I'm going to be doing reports development for my unit, and between my team and my users, I think there is some confusion as to which is which, and the purposes for each.   So I thought I'd reach out to the group for some clarification.  many thanks for your help.  -ry


Robl

Canned reports normally means reports that are complete and ready to run.
Or possibly run overnight.
They are dashboards, standard reports. PDFs and exports.
They are reports that run daily, weekly, monthly and don't change.
'Canned' isn't a Cognos term afaik, but it is often used in the BI world.

Ad-Hoc reports are normally created when someone has a specific request.
They are normally created, run once and then discarded.

Report Studio allows you to create good looking reports, it has a lot of formatting options.
Query Studio/Workspace advance allows you access to the same package and data, but it has fewer formatting options.

Personally - I prefer to use Report Studio for both ad-hoc and canned reports because it's a tool I'm used to.
Workspace advanced is just a cut down version of report studio - and if you're going to trust users to create reports in workspace advanced you may as well train them to use report studio.

If you have a team of dedicated report developers just use Report Studio for everything.

bdbits

#2
"Canned" is commonly used in any reporting context to mean a report or query that has been saved as an object that anyone can run (with permissions of course).

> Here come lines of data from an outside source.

/-- R158, R159: the machine's verdict on a full read, from `CHECKS` and `RX_SUM`, is the outcome of `parse_response` on the
bytes taken, with the status test after it. -/
def Obligations.FullReadVerdictIsParseResponse : Prop :=
  ∀ (s : State) (rest : List Input) (r q : List Byte), s.phase = .rx → s.rxIdx = 0 → s.rxSum = 0 →
    s.rxNeed = s.expLen.setWidth 9 + 6 → s.rxQueue = r ++ q → r.length = s.expLen.toNat + 6 →
    Memory.wf cfg.rxBufCells s.rxBuf = true → s.inputs = List.replicate (s.expLen.toNat + 6) .rxByte ++ rest →
    ∃ t : State, Host.Core.run core (s.expLen.toNat + 6) s = .next t ∧
      t.phase = .done ∧ t.rxQueue = q ∧ t.rxTaken = s.rxTaken + r.length ∧ t.link = s.link ∧
      t.rxIdx = s.rxNeed ∧ t.checks = checksOf r s.expCmd s.expLen ∧
      match parseResponse r s.expCmd s.expLen with
      | some (.protocolError e) =>
        t.result = .err ∧ t.errCode = e ∧ t.errStatus = 0 ∧ t.errSeen = s.errSeen ||| e.seenBit
      | some (.ok p) =>
        if s.opLatch.chkStatus = true ∧ r.getD 5 0 ≠ 0x00 then
          t.result = .err ∧ t.errCode = .rejected ∧ t.errStatus = r.getD 5 0 ∧ t.errSeen = s.errSeen ||| 0x040
        else t.result = .ok ∧ t.errCode = s.errCode ∧ t.errSeen = s.errSeen ∧ rspPayload t = some p
      | none => False

/-- R157, R159, R245: a read that a timeout cuts short is `E_TIMEOUT` whatever its bytes are, and they are kept. -/
def Obligations.ShortReadIsATimeout : Prop :=
  ∀ (s : State) (rest : List Input) (r : List Byte), s.phase = .rx → s.rxIdx = 0 → s.rxSum = 0 →
    s.rxQueue = r → r.length < s.rxNeed.toNat → s.rxNeed.toNat ≤ 261 → Memory.wf cfg.rxBufCells s.rxBuf = true →
    s.inputs = List.replicate r.length .rxByte ++ (.rxTimeout :: rest) →
    ∃ t : State, Host.Core.run core (r.length + 1) s = .next t ∧
      t.phase = .done ∧ t.result = .err ∧ t.errCode = .timeout ∧ t.errStatus = 0 ∧ t.errSeen = s.errSeen ||| 0x020 ∧
      t.checks = s.checks ∧ t.rxIdx.toNat = r.length ∧ memRange t.rxBuf 0 r.length = some r ∧
      t.rxTaken = s.rxTaken + r.length ∧ t.link = s.link

/-- R278: phase `TX` ends once the transport has accepted the bytes that remain. -/
def Obligations.TransmitPhaseEnds : Prop :=
  ∀ (s : State) (rest : List Input), Inv s → s.phase = .tx → PayloadWritten s →
    s.inputs = List.replicate (s.txLen.toNat + 6 - s.txIdx.toNat) .txReady ++ rest →
    ∃ t : State, Host.Core.run core (s.txLen.toNat + 6 - s.txIdx.toNat) s = .next t ∧
      t.phase = (if s.opLatch.await then .rx else .done) ∧ t.inputs = rest

/-! ### Invariants and rules of the whole machine -/

/-- `Inv` holds right after reset. -/
def Obligations.ResetStateIsSound : Prop := Inv State.reset

/-- Every step keeps `Inv` (R31 to R44, R60). -/
def Obligations.EveryStepKeepsTheStateSound : Prop :=
  ∀ s t : State, Inv s → step s = .next t → Inv t

/-- Under `Inv` no step faults, and a step is refused only in a transmit phase whose payload is not written (R82). -/
def Obligations.SoundStatesStepOrLackAPayload : Prop :=
  ∀ s : State, Inv s →
    (∀ f, step s ≠ .fault f) ∧
    (∀ r, step s = .refused r → r = .unwrittenTxCell ∧ s.phase = .tx ∧ ¬PayloadWritten s)

/-- Every instruction answers a next state unless it is a request frame in a transmit phase without a written payload. -/
def Obligations.EveryInstructionAnswersANextState : Prop :=
  ∀ (i : Instr) (s : State), isRequestFrame i = false ∨ s.phase ≠ .tx ∨ PayloadWritten s →
    ∃ t : State, exec i s = .next t

/-- R190: the complete phase-transition table, over every step. -/
def Obligations.PhaseMovesByTheTable : Prop :=
  ∀ (s t : State) (e : Input) (rest : List Input), s.inputs = e :: rest → step s = .next t →
    match e with
    | .wr no _ v => t.phase = if no = 0x00 then phaseAfterOp s (v.setWidth 4) else s.phase
    | .link _ =>
      t.phase = s.phase ∨ (s.phase = .tx ∧ t.phase = if s.opLatch.await then .rx else .done) ∨
        (s.phase = .rx ∧ t.phase = .done)
    | e => t.phase = phaseAfterEvent s e

/-- R44: a recorded cause stays recorded in `ERR_SEEN` through every step but `SOFT_RESET` and hardware reset. -/
def Obligations.RecordedCausesStay : Prop :=
  ∀ (s t : State) (k : Nat), step s = .next t → s.errSeen.getLsbD k = true →
    (∀ rest, s.inputs ≠ .rst :: rest) → (∀ idx v rest, s.inputs = .wr 0x00 idx v :: rest → v.setWidth 4 ≠ 0xF) →
    t.errSeen.getLsbD k = true

/-- R75: the codec takes back, reorders or drops no transport event it has emitted. -/
def Obligations.EmittedEventsStay : Prop :=
  ∀ s t : State, step s = .next t → s.link <+: t.link

/-- R21, R27, R28, R52, R274: no instruction but `SOFT_RESET` writes `TX_ADDR` or an operand of a formatter, and none
changes the device's stored block, its line speed, what the host last read, or the inputs to come. The last two are fields of
the model's form (log entries 22 and 1); that `SOFT_RESET` leaves the value last read is deduced from R261, that it leaves
the inputs to come is the model's choice (log entry 20). -/
def Obligations.HostOperandsAndDeviceAreLeftAlone : Prop :=
  ∀ (i : Instr) (s t : State), exec i s = .next t →
    (i ≠ .softReset → t.txAddr = s.txAddr ∧ t.kbMod = s.kbMod ∧ t.kbCnt = s.kbCnt ∧ t.kbKey = s.kbKey ∧
      t.msDx = s.msDx ∧ t.msDy = s.msDy ∧ t.msBtn = s.msBtn ∧ t.msWheel = s.msWheel) ∧
    t.devBlock = s.devBlock ∧ t.devBaud = s.devBaud ∧ t.hostData = s.hostData ∧ t.inputs = s.inputs

/-- R60, R61, R62. No instruction but `SOFT_RESET` and a frame from the device writes `RX_BUF`, and none but `SOFT_RESET` and
the two formatters writes `TX_BUF`. Over every step, `TX_BUF` changes by a reset or, in phase `IDLE` or `DONE`, by the host's
write of a cell or a formatter only, and `RX_BUF` by a reset or, in phase `RX`, by bytes taken only. -/
def Obligations.BuffersAreWrittenByTheirOwnersOnly : Prop :=
  (∀ (i : Instr) (s t : State), exec i s = .next t →
    (i ≠ .softReset → isDeviceFrame i = false → t.rxBuf = s.rxBuf) ∧
    (i ≠ .softReset → i ≠ .fmtKb → i ≠ .fmtMsRel → t.txBuf = s.txBuf)) ∧
  ∀ (s t : State) (e : Input) (rest : List Input), s.inputs = e :: rest → step s = .next t →
    (t.txBuf ≠ s.txBuf →
      (e = .rst ∨ ∃ idx v, e = .wr 0x00 idx v ∧ v.setWidth 4 = 0xF) ∨
      (Ready s ∧ ∃ idx v, e = .wr 0x40 idx v ∨ (e = .wr 0x00 idx v ∧ (v.setWidth 4 = 0x5 ∨ v.setWidth 4 = 0x6)))) ∧
    (t.rxBuf ≠ s.rxBuf →
      (e = .rst ∨ ∃ idx v, e = .wr 0x00 idx v ∧ v.setWidth 4 = 0xF) ∨
      (s.phase = .rx ∧ (e = .rxByte ∨ ∃ bytes, e = .link bytes)))

/-- R243, R279: between operations the transport's and the device's events raise no error, and a run that is over (or over
and good) stays so, with the same outcome unless hardware is reset (what counts as a host action: log entry 24; that hardware reset leaves the
inputs to come is the model's choice, log entry 20). -/
def Obligations.NoErrorBetweenOperations : Prop :=
  (∀ (s t : State) (e : Input) (rest : List Input), s.inputs = e :: rest → Ready s → step s = .next t →
    (∀ no idx v, e ≠ .wr no idx v) → e ≠ .rst →
    t.errCode = s.errCode ∧ t.errSeen = s.errSeen ∧ t.result = s.result ∧ t.phase = s.phase) ∧
  ∀ s t : State, RunOver s → step s = .next t →
    RunOver t ∧ (RunGood s → RunGood t) ∧ t.link = s.link ∧
      ((∀ rest, s.inputs ≠ .rst :: rest) → outcome t = outcome s)

/-- R71, R72, R156: bytes on the link that are no instruction (fewer than six, or no frame) arrive as they are: outside phase
`RX` they wait in the input buffer, and in phase `RX` they are read in one go behind what stands there (log entries 5, 7). -/
def Obligations.LinkBytesThatAreNoFrameArrive : Prop :=
  ∀ (s : State) (bytes : List Byte) (rest : List Input), s.inputs = .link bytes :: rest →
    (bytes.length < 6 ∨ ∃ e, decode bytes = .error e) →
    (s.phase ≠ .rx → step s = .next { s with inputs := rest, rxQueue := s.rxQueue ++ bytes }) ∧
    ∀ old, Receiving old s →
      ∃ t : State, step s = .next t ∧ ReadInOneGo old (s.rxQueue ++ bytes) { s with inputs := rest } t
end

"ad hoc" generally means the user is creating a report or query interactively, and may or may not save it for later use, but at least when created is something a particular user wanted to view at the time.

I do not agree that Report Studio is always preferable over Workspace Advanced for the general populace, particularly in a self-service style deployment. It is not a matter of trust, but usability. For non-technical authors, the RS interface can be a bit overwhelming. WA is also far more interactive, which can be very engaging thus encouraging self-service, and requires very little training if you have put in the effort to make a business-centric package with good metadata. Even as an IT person, WA is nice and easy for quick little ad hoc queries. And since it shares the same schema as Report Studio, you can always open your WA-generated report in RS for tweaking should you decide you need more. (And vice-versa for that matter.)

So there is no hard-and-fast rule on which one to use. Use the one you prefer, since you can share the object in both, or RS if you need its more advanced features.

Lynn

I would add that Query Studio is an older tool that will be deprecated at some point. If it isn't in use currently within your environment then I'd suggest you avoid it entirely and start up with Workspace Advanced instead.

ry1633

Yeah I have heard that about QS.  I haven't taken any training with that piece, and only did one practice piece with it.  So I won't spend too much time on it.  Have started to look at Workspace Advanced and I think I like it better than Query Studio anyway.  :)

Many thanks for all your help in this thread - I'm starting to have some meetings with the users who will be doing reporting in my unit.  All this helps me clarify things a bit better.